BRIEF ::
From the first line of the material below to the line containing "match (t.dev.core c).run with", repeat every line exactly and add nothing.

RECORDED INFORMATION ::
=== Begin Enclosure ===
-- ==== Sys2Proof/Tests/Slice0.lean ====
section
/-!
SUPPORT. The model's own tests: the well-formedness smoke; per statement, states and operands that meet its hypotheses and what one
step answers there. Values are the manual's, or computed by hand from its rules.
-/
namespace Sys2Proof.Tests
open Sys2Proof Sys2Proof.Machine
set_option Elab.async false

/-! ## Helpers -/

/-- The state after a command; the state at reset where it stops. -/
def after (o : Host.Outcome State Fault Refusal) : State :=
  match o with
  | .next t => t
  | .fault _ => State.reset
  | .refused _ => State.reset

/-- A command answers one given next state. -/
def goes (o : Host.Outcome State Fault Refusal) (t : State) : Bool :=
  match o with
  | .next u => decide (u = t)
  | .fault _ => false
  | .refused _ => false

/-- A command raises an exception of a compute core: it waits with the record, and nothing else changed. -/
def raisedBy (s : State) (c : CoreId) (code : Nat) (i : Instr) : Bool :=
  let t := after (exec i s)
  match (t.dev.core c).run with
  | .raising n _ _ _ => decide (n = code) && decide (t.mem = s.mem) && decide ((t.dev.core c).pc = (s.dev.core c).pc)
  | _ => false

/-- A command raises an exception of a control core: it goes on at csr.evec with csr.cause and csr.epc. -/
def trapped (s : State) (c : CoreId) (code : Nat) (i : Instr) : Bool :=
  let k := s.dev.core c
  let t := (after (exec i s)).dev.core c
  decide (t.pc = k.csr.evec) && decide (t.csr.cause.toNat = code) && decide (t.csr.epc = k.pc) && t.csr.exc

def cells (a : Nat) (bs : List Nat) : List (Nat × Byte) :=
  (List.range bs.length).filterMap fun i => if bs.getD i 0 % 256 = 0 then none else some (a + i, BitVec.ofNat 8 (bs.getD i 0))

def core0 : CoreId := ⟨0, 0, 0⟩
def ctl : CoreId := ⟨0, 0, 0x22⟩
def stw : CoreId := ⟨8, 0, 0⟩

/-- Booted, with no program: function 0 translates 0 to 1 GiB to itself and the next GiB to the stores of die 0. -/
def base : State :=
  { State.reset with
    mem := ⟨[(0x20_0000, 0xF), (0x20_0008, 0xF), (0x20_000E, 0x8)], [], []⟩
    dev := { State.reset.dev with
      rst := { ResetUnit.init with held := false }
      host := { HostUnit.init with ready := true }
      regs := [(Reg.xlatRoot 0, 0x20_0001)] } }

/-- A core that runs, changed by a function. -/
def runs (s : State) (c : CoreId) (f : Core → Core) : State :=
  s.onDev fun d => d.onCore c fun k => f { k with run := .running, pc := 0x1000 }

/-- An s register set. -/
def sr (i v : Nat) (k : Core) : Core := k.setS i ⟨BitVec.ofNat 64 v, false⟩

/-- An s register set and poisoned. -/
def sp (i v : Nat) (k : Core) : Core := k.setS i ⟨BitVec.ofNat 64 v, true⟩

/-- The fields of an instruction word with guard p0. -/
def ins (d a b c imm : Nat) : Ins :=
  ⟨false, 0, BitVec.ofNat 5 d, BitVec.ofNat 5 a, BitVec.ofNat 5 b, BitVec.ofNat 5 c, BitVec.ofNat 32 imm⟩

/-! ## The machine as a whole -/

/-- The queue is first in first out: the front command runs, the rest waits. -/
theorem test_step_takes_front :
    goes (step { State.reset with pending := [.rstStatRead, .fwLoad] })
      (after (exec .rstStatRead { State.reset with pending := [.fwLoad] })) = true := by decide +kernel

theorem test_idle_cycle : State.reset.pending = [] ∧ (after (step State.reset)).dev.clock = 64 := by decide +kernel

theorem test_supply_stops : step { State.reset with pending := [.railLeavesWindow] } = .fault .undefinedSupply := rfl

/-- Another command than RAIL_LEAVES_WINDOW: the hypothesis of the statement about stops. -/
theorem test_others_go_on : (Instr.fwLoad ≠ .railLeavesWindow) ∧ goesOn (exec .fwLoad base) = true := by decide +kernel

/-! ## Scalar instructions -/

/-- s1 = −7, s2 = 2, s3 = 5 poisoned, s4 = 2^63, s5 = −1; p1 = 1, p2 = 0. -/
def scal : State := runs base core0 fun k =>
  ((k |> sr 1 (2 ^ 64 - 7) |> sr 2 2 |> sp 3 5 |> sr 4 (2 ^ 63) |> sr 5 (2 ^ 64 - 1)).setP 1 ⟨true, false⟩).setP 2 ⟨false, false⟩

/-- What sd holds after an instruction of core 0, where the instruction had its own effect and changed nothing but sd, pc and
csr.instret. -/
def gives (s : State) (c : CoreId) (opc : Nat) (w : Ins) (i : Instr) (v : Nat) (p : Bool) : Bool :=
  s.executes c opc w && goes (exec i s) (s.onCore c fun k => (k.setS w.d.toNat ⟨BitVec.ofNat 64 v, p⟩).retired)

theorem test_arithmetic :
    gives scal core0 0x01 (ins 9 1 2 0 0) (.add core0 (ins 9 1 2 0 0)) (2 ^ 64 - 5) false ∧
    gives scal core0 0x01 (ins 9 1 3 0 0) (.add core0 (ins 9 1 3 0 0)) (2 ^ 64 - 2) true ∧
    gives scal core0 0x02 (ins 9 2 1 0 0) (.sub core0 (ins 9 2 1 0 0)) 9 false ∧
    gives scal core0 0x03 (ins 9 1 2 0 0) (.mul core0 (ins 9 1 2 0 0)) (2 ^ 64 - 14) false ∧
    gives scal core0 0x04 (ins 9 1 2 0 0) (.mulh core0 (ins 9 1 2 0 0)) (2 ^ 64 - 1) false ∧
    gives scal core0 0x05 (ins 9 1 2 0 0) (.mulhu core0 (ins 9 1 2 0 0)) 1 false := by decide +kernel

/-- R237: −7 div 2 is −3 with remainder −1; division by 0; −2^63 by −1. -/
theorem test_division :
    gives scal core0 0x06 (ins 9 1 2 0 0) (.div core0 (ins 9 1 2 0 0)) (2 ^ 64 - 3) false ∧
    gives scal core0 0x06 (ins 9 1 0 0 0) (.div core0 (ins 9 1 0 0 0)) (2 ^ 64 - 1) false ∧
    gives scal core0 0x06 (ins 9 4 5 0 0) (.div core0 (ins 9 4 5 0 0)) (2 ^ 63) false ∧
    gives scal core0 0x07 (ins 9 1 2 0 0) (.divu core0 (ins 9 1 2 0 0)) (2 ^ 63 - 4) false ∧
    gives scal core0 0x08 (ins 9 1 2 0 0) (.rem core0 (ins 9 1 2 0 0)) (2 ^ 64 - 1) false ∧
    gives scal core0 0x08 (ins 9 4 5 0 0) (.rem core0 (ins 9 4 5 0 0)) 0 false ∧
    gives scal core0 0x09 (ins 9 1 0 0 0) (.remu core0 (ins 9 1 0 0 0)) (2 ^ 64 - 7) false := by decide +kernel

theorem test_logic_and_shifts :
    gives scal core0 0x0A (ins 9 1 2 0 0) (.and core0 (ins 9 1 2 0 0)) 0 false ∧
    gives scal core0 0x0B (ins 9 1 2 0 0) (.or core0 (ins 9 1 2 0 0)) (2 ^ 64 - 5) false ∧
    gives scal core0 0x0C (ins 9 1 5 0 0) (.xor core0 (ins 9 1 5 0 0)) 6 false ∧
    gives scal core0 0x0D (ins 9 2 5 0 0) (.shl core0 (ins 9 2 5 0 0)) 0 false ∧
    gives scal core0 0x0E (ins 9 4 5 0 0) (.shr core0 (ins 9 4 5 0 0)) 1 false ∧
    gives scal core0 0x0F (ins 9 1 2 0 0) (.sra core0 (ins 9 1 2 0 0)) (2 ^ 64 - 2) false ∧
    gives scal core0 0x10 (ins 9 1 2 0 0) (.min core0 (ins 9 1 2 0 0)) (2 ^ 64 - 7) false ∧
    gives scal core0 0x11 (ins 9 1 2 0 0) (.max core0 (ins 9 1 2 0 0)) 2 false ∧
    gives scal core0 0x12 (ins 9 1 2 0 0) (.minu core0 (ins 9 1 2 0 0)) 2 false ∧
    gives scal core0 0x13 (ins 9 1 2 0 0) (.maxu core0 (ins 9 1 2 0 0)) (2 ^ 64 - 7) false := by decide +kernel

theorem test_select_and_count :
    gives scal core0 0x14 (ins 9 1 3 1 0) (.sel core0 (ins 9 1 3 1 0)) (2 ^ 64 - 7) false ∧
    gives scal core0 0x14 (ins 9 1 3 2 0) (.sel core0 (ins 9 1 3 2 0)) 5 true ∧
    gives scal core0 0x15 (ins 9 0 0 0 0) (.clz core0 (ins 9 0 0 0 0)) 64 false ∧
    gives scal core0 0x15 (ins 9 2 0 0 0) (.clz core0 (ins 9 2 0 0 0)) 62 false ∧
    gives scal core0 0x16 (ins 9 1 0 0 0) (.popc core0 (ins 9 1 0 0 0)) 62 false ∧
    gives scal core0 0x17 (ins 9 2 2 1 0) (.madd core0 (ins 9 2 2 1 0)) (2 ^ 64 - 3) false := by decide +kernel

theorem test_immediates :
    gives scal core0 0x21 (ins 9 2 0 0 0xFFFFFFFD) (.addi core0 (ins 9 2 0 0 0xFFFFFFFD)) (2 ^ 64 - 1) false ∧
    gives scal core0 0x2A (ins 9 1 0 0 0xFF) (.andi core0 (ins 9 1 0 0 0xFF)) 0xF9 false ∧
    gives scal core0 0x2B (ins 9 2 0 0 1) (.ori core0 (ins 9 2 0 0 1)) 3 false ∧
    gives scal core0 0x2C (ins 9 1 0 0 0xFFFFFFFF) (.xori core0 (ins 9 1 0 0 0xFFFFFFFF)) 6 false ∧
    gives scal core0 0x2D (ins 9 2 0 0 63) (.shli core0 (ins 9 2 0 0 63)) 0 false ∧
    gives scal core0 0x2E (ins 9 4 0 0 63) (.shri core0 (ins 9 4 0 0 63)) 1 false ∧
    gives scal core0 0x2F (ins 9 4 0 0 63) (.srai core0 (ins 9 4 0 0 63)) (2 ^ 64 - 1) false ∧
    gives scal core0 0x32 (ins 9 0 0 0 0xFFFFFFFF) (.addpc core0 (ins 9 0 0 0 0xFFFFFFFF)) 0xFF8 false := by decide +kernel

/-- The worked example after R237: LI s3 and LIH s3 build the value of HUB.PART_ID. -/
theorem test_part_id_example :
    let a := after (exec (.li core0 (ins 3 0 0 0 0x8CB0_0810)) scal)
    let b := after (exec (.lih core0 (ins 3 0 0 0 0x1FD4_5A70)) a)
    scal.executes core0 0x30 (ins 3 0 0 0 0x8CB0_0810) = true ∧ a.executes core0 0x31 (ins 3 0 0 0 0x1FD4_5A70) = true ∧
    (a.dev.core core0).getS 3 = ⟨0x0000_0000_8CB0_0810, false⟩ ∧
    (b.dev.core core0).getS 3 = ⟨0x1FD4_5A70_8CB0_0810, false⟩ := by decide +kernel

/-- A write to s0 is discarded (R225). -/
theorem test_s0 : scal.executes core0 0x01 (ins 0 1 2 0 0) = true ∧
    goes (exec (.add core0 (ins 0 1 2 0 0)) scal) (scal.onCore core0 Core.retired) = true := by decide +kernel

/-- What pd holds after an instruction. -/
def givesP (s : State) (c : CoreId) (opc : Nat) (w : Ins) (i : Instr) (v p : Bool) : Bool :=
  s.executes c opc w && goes (exec i s) (s.onCore c fun k => (k.setP w.d.toNat ⟨v, p⟩).retired)

theorem test_compare :
    givesP scal core0 0x38 (ins 3 1 2 2 0) (.cmp core0 (ins 3 1 2 2 0)) true false ∧
    givesP scal core0 0x38 (ins 3 1 2 3 0) (.cmp core0 (ins 3 1 2 3 0)) false false ∧
    givesP scal core0 0x38 (ins 3 1 3 5 0) (.cmp core0 (ins 3 1 3 5 0)) true true ∧
    givesP scal core0 0x39 (ins 3 1 4 0 0xFFFFFFF9) (.cmpi core0 (ins 3 1 4 0 0xFFFFFFF9)) true false ∧
    givesP scal core0 0x3A (ins 3 1 2 3 0) (.plog core0 (ins 3 1 2 3 0)) true false ∧
    givesP scal core0 0x3A (ins 3 1 1 2 0) (.plog core0 (ins 3 1 1 2 0)) false false := by decide +kernel

/-- Conditions 6 and above and PLOG operations 4 and above are reserved. -/
theorem test_reserved_conditions :
    scal.ready core0 = true ∧ scal.fetchFault core0 = none ∧
    raisedBy scal core0 0x5001 (.cmp core0 (ins 3 1 2 6 0)) ∧ raisedBy scal core0 0x5001 (.cmpi core0 (ins 3 1 6 0 0)) ∧
    raisedBy scal core0 0x5001 (.plog core0 (ins 3 1 2 4 0)) := by decide +kernel

/-- A control core outside a handler, with csr.evec, and the same registers. -/
def ctls : State := runs base ctl fun k =>
  { (k |> sr 1 0x2000 |> sr 2 2 |> sp 3 5 |> sr 4 0x2001) with csr := { k.csr with evec := 0x8000 } }

theorem test_branches :
    isCompute core0 = true ∧ (scal.executes core0 0x50 (ins 0 0 0 0 2) = true) ∧
    goes (exec (.bra core0 (ins 0 0 0 0 2)) scal) (scal.onCore core0 fun k => k.retiredTo 0x1010) ∧
    scal.executes core0 0x51 (ins 8 0 0 0 0xFFFFFFFF) = true ∧
    goes (exec (.call core0 (ins 8 0 0 0 0xFFFFFFFF)) scal)
      (scal.onCore core0 fun k => (k.setS 8 ⟨0x1008, false⟩).retiredTo 0xFF8) ∧
    scal.executes core0 0x5A (ins 0 0 0 0 0) = true ∧
    goes (exec (.nop core0 (ins 0 0 0 0 0)) scal) (scal.onCore core0 Core.retired) := by decide +kernel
=== End Enclosure ===
TASK RESPONSE ::
-- ==== Sys2Proof/Tests/Slice0.lean ====
section
/-!
SUPPORT. The model's own tests: the well-formedness smoke; per statement, states and operands that meet its hypotheses and what one
step answers there. Values are the manual's, or computed by hand from its rules.
-/
namespace Sys2Proof.Tests
open Sys2Proof Sys2Proof.Machine
set_option Elab.async false

/-! ## Helpers -/

/-- The state after a command; the state at reset where it stops. -/
def after (o : Host.Outcome State Fault Refusal) : State :=
  match o with
  | .next t => t
  | .fault _ => State.reset
  | .refused _ => State.reset

/-- A command answers one given next state. -/
def goes (o : Host.Outcome State Fault Refusal) (t : State) : Bool :=
  match o with
  | .next u => decide (u = t)
  | .fault _ => false
  | .refused _ => false

/-- A command raises an exception of a compute core: it waits with the record, and nothing else changed. -/
def raisedBy (s : State) (c : CoreId) (code : Nat) (i : Instr) : Bool :=
  let t := after (exec i s)
  match (t.dev.core c).run with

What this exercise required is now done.